What you are asked to do: Restate word for word the lines beginning with the one that contains "pk (value.setWidth 6))" and ending at the bottom of the records below, both included.

[Records from a data collection]
/-- PKS_SELF_TEST_END (R358, R359): 0 pass, 1 a failed known-answer test, 2 a digest mismatch of the reloaded control store. -/
def execPksSelfTestEnd (e : Fin 48) (result : Fin 3) (s : State) : Host.Outcome State Fault Refusal :=
  let n := 48 + e.val
  if (s.engOf n).st ≠ .quarantined then .next s
  else
    let s := s.event (engSource n) 0x0406 n result 0 0
    if result = 0 then .next (s.modEng n (fun x => { x with st := .inService, loaded := true, dirty := false }))
    else
      let s := if result = 2 then { s with eng.ucMismatch := true }.modEng n (fun x => { x with loaded := false }) else s
      .next (({ s with eng.pksCntFault := s.eng.pksCntFault + 1 }.faultLast n 5 true).keepOutEng n 1)

/-- STEP_MONITOR_FAULT (R156, R167, R357): a class 3 item's engine is faulty, or its item restarts where no engine holds its
request; a class 4 item is a pier overrun. -/
def execStepMonitorFault (d : Idx) (s : State) : Host.Outcome State Fault Refusal :=
  match s.entOf d with
  | none => .next s
  | some e =>
    if !e.active then .next s
    else if e.cls = 3 then
      match (List.range 48).find? (fun n => (s.engOf (48 + n)).q.any (fun y => y.req.deckIdx == d.val)) with
      | some n => .next (s.engFails (48 + n) 4)
      | none => .next (s.restart d)
    else if e.cls = 4 then
      match e.pier with
      | some p => .next (s.countWdog.pierFails p 3)
      | none => .next s
    else .next s

/-! ## Parking (R321, R328, R366) -/

/-- SCE_BAY_PARK or PKS_BAY_PARK takes a value: marked bays power down when idle, unmarked ones are power-gated until a request
wakes them. -/
def State.setPark (pk : Bool) (v : BitVec 6) (s : State) : State :=
  let s := if pk then { s with eng.pksPark := v } else { s with eng.scePark := v }
  let bs := (List.range 6).map (fun i => if pk then 6 + i else i)
  bs.foldl (fun s b =>
    if s.parkMarked b then s.parkSettle b else if s.bayOf b = .parked then s.setBay b .gated else s) s

/-- BAY_PARK (R321). -/
def execBayPark (pk : Bool) (value : Word) (s : State) : Host.Outcome State Fault Refusal :=
  .next (s.setPark pk (value.setWidth 6))

end Sys2Proof.Machine
end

Solution to the exercise:
  .next (s.setPark pk (value.setWidth 6))

end Sys2Proof.Machine
end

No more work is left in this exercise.